Jens Glad Balchen via Tagging <tagging@openstreetmap.org> writes:

> That does seem to capture it when used on roads. I see it's mostly
> used for private roads. Is this tag use undisputed if used with
> national/state/county/municipal? E.g. do people object to it being
> redudant?

You said you didn't like operator, and I suggest stepping back and
considering the world and multiple possible data consumers, not just the
ones currently on the table.

operator= as I understand it should name the entity that is performing
whatever operations make sense for the object.   For a road, that's road
maintenance, snowplowing, debris removal.   operator should in my view
actually name an entity, not say "county".

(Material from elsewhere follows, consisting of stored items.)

-- ==== Sys2Proof/Machine/HostIo.lean ====
section
/-! DEFINITION. The host's side: line messages of the host-coherent windows, and the host's commands (10, R335 to R338; 15,
R384, R386; 16, R409, R413, R416, R489; 17, R440). A message or command is an event at the die it is addressed to. -/
namespace Sys2Proof.Machine

/-! ### Line messages (R338, R416) -/

/-- The line a message names: `addr` is a physical address of the focused die's module. -/
def hostLine (s : State) : Nat := devKey (moduleOf s.cur) s.inp.addr / 64
/-- The line lies in the window of the focused die, a Zoengline port is up, no recall of it is on its way, and the access it was
recalled for has been performed: that came first (R338). An access that has not come within 100 µs of the recall's end, as of a
stopped task, holds the line no longer (DESIGN CHOICE, log 33). -/
def lineOpen (s : State) : Bool :=
  let l := hostLine s
  inWindow (64 * l) && homeDie (64 * l) = dieOf s.cur && hostUp s (moduleOf s.cur)
    && (match alook s.hostLines l with
      | some h => h.recalled.isNone && h.claim.all fun t => t + 100000 ≤ s.now
      | none => true)
/-- The host's state of a line: 0 not held, 1 for reading, 2 for writing. -/
def lineState (s : State) (l : Nat) : Nat :=
  match alook s.hostLines l with
  | some h => h.state
  | none => 0
/-- The recall of a line has ended: the host's state, and the access that asked for it is next. What waits for the host's lines on
the module is taken up again. -/
def recallDone (s : State) (l st : Nat) : State :=
  finishWaiting { s with hostLines := aset s.hostLines l { state := st, claim := some s.now } } (moduleOf s.cur)
/-- The host's state of a line set, no recall on its way. -/
def setLine (s : State) (l st : Nat) : State := { s with hostLines := if st = 0 then adel s.hostLines l else aset s.hostLines l { state := st } }
/-- A message to the host that answers a line message: type 0x0C, status, address and data. -/
def lineAnswer (s : State) (l status : Nat) (b : List Byte) : State :=
  tellHost s (dieOf s.cur) (leBytes 1 0x0C ++ leBytes 1 status ++ leBytes 8 (64 * l % 2 ^ 44) ++ b)
/-- The line is sent to the host; one with an uncorrected error is answered by an error (Table 16.5). -/
def sendLine (s : State) (st : Nat) : Res :=
  let l := hostLine s
  if eccMem s l = 2 then .next (lineAnswer s l 1 [])
  else
    let s1 := eccCorrect s (64 * l) 64
    .next (lineAnswer (setLine s1 l st) l 0 (dramRead s1 (64 * l) 64))
/-- A halted die answers host messages with an error (Table 18.4). -/
def lineGuard (s : State) (k : State → Res) : Res :=
  if !lineOpen s then wait s else if dieHalted s then .next (lineAnswer s (hostLine s) 1 []) else k s
/-- `HOST_READ_SHARED` (R338): of a line the host does not hold for writing. -/
def execHostReadShared (s : State) : Res := lineGuard s fun s => if lineState s (hostLine s) = 2 then wait s else sendLine s 1
/-- `HOST_READ_OWN` (R338). -/
def execHostReadOwn (s : State) : Res := lineGuard s fun s => if lineState s (hostLine s) = 2 then wait s else sendLine s 2
/-- The record of a host message that does not fit the line's state: it writes nothing (R416). -/
def protocolRecord (s : State) (l type : Nat) : State :=
  writeRecord s (dieOf s.cur)
    { kind := 5, sev := 2, unit := 0x23, addr := 64 * l % 2 ^ 44, value := type + lineState s l * 256, place := diePlace (dieOf s.cur),
      detail := leBytes 1 2 }
/-- The bytes of a line written at its window, without errors. -/
def putLine (s : State) (l : Nat) (b : List Byte) : State := setEcc (dramWrite s (64 * l) (padTo 64 (b.take 64))) l 0 0
/-- `HOST_WRITE_BACK` (R338, R416): the line in `bytes`; with `flag` the host keeps it for reading. -/
def execHostWriteBack (s : State) : Res :=
  lineGuard s fun s =>
    let l := hostLine s
    if lineState s l ≠ 2 then .next (protocolRecord s l 0x0C)
    else .next (finishWaiting (setLine (putLine s l s.inp.bytes) l (if s.inp.flag then 1 else 0)) (moduleOf s.cur))
/-- `HOST_DROP` (R338, R416). -/
def execHostDrop (s : State) : Res :=
  lineGuard s fun s =>
    let l := hostLine s
    if lineState s l = 2 then .next (protocolRecord s l 0x0C) else .next (setLine s l 0)
/-- `HOST_RECALL_ACK` (R338): the recall or invalidation is acknowledged, with the data of a line held for writing. -/
def execHostRecallAck (s : State) : Res :=
  let l := hostLine s
  match alook s.hostLines l with
  | none => wait s
  | some h =>
    if h.recalled.isNone || !hostUp s (moduleOf s.cur) then wait s
    else
      let s1 := if h.state = 2 then putLine s l s.inp.bytes else s
      .next (recallDone s1 l h.wanted)
/-- `HOST_RECALL_TIMEOUT` (R416, R463): 100 µs after a recall, or with Zoengline down, the host's state is taken as not held,
and the last data written back serves. -/
def execHostRecallTimeout (s : State) : Res :=
  let l := hostLine s
  match alook s.hostLines l with
  | none => wait s
  | some h =>
    match h.recalled with
    | none => wait s
    | some t =>
      if s.now < t + 100000 && hostUp s (moduleOf s.cur) then wait s
      else .next (recallDone (protocolRecord s l 0x0C) l 0)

https://wiki.openstreetmap.org/wiki/Key:owner  seems to be what you are
looking for, to denote ownership.

There seems to be an underlying assumption that the owner is the
operator.  That's likely often true.  But if you want to report issues,
that should go to the operator, not the owner.


You also seem to be looking for "national/state" type key which would
not contain the actual owner, but instead need processing by finding an
admin boundary and then a lookup table.  I'm not sure what's best but I
think we should realize that we are talking about denormalization of the
db vs not and that both approaches have issues.


In my part of the US, the situation is:

  For most roads, the land is not actually owned by the government (even
  though almost nobody understands this).  For some I'm sure it is.

  Usually there is an easement for the road.

  The government would own the pavement placed on the land :-)

  operation/maintenance would be done by a state, county, or
  municipality (admin_level 4/6/8, normally).

  In Massachusetts, Interstate highways are maintained by the state
  government, specifically the agency "MassDOT".

  Most local roads are maintained by cities/towns.

  Some roads are designated and signed "state highway" and are
  maintained by MassDOT.  Some "numbered state highway" are also "state
  highway" and MaasDOT-maintained and some are not so designated, and
  thus maintained by the Town.  Actually it is section by section.  Many
  people are unclear on this.

  There are "private ways" that are much like "public ways" execpt that
  sometimes the town maintains them and sometimes the town does not.  A
  town might do snow removal and debris removal but not pavement
  maintenance on a particular one.

  There are places you can drive which are not even private ways, such
  as service roads at shopping centers, and residential driveways.
  These are maintained by the property owners.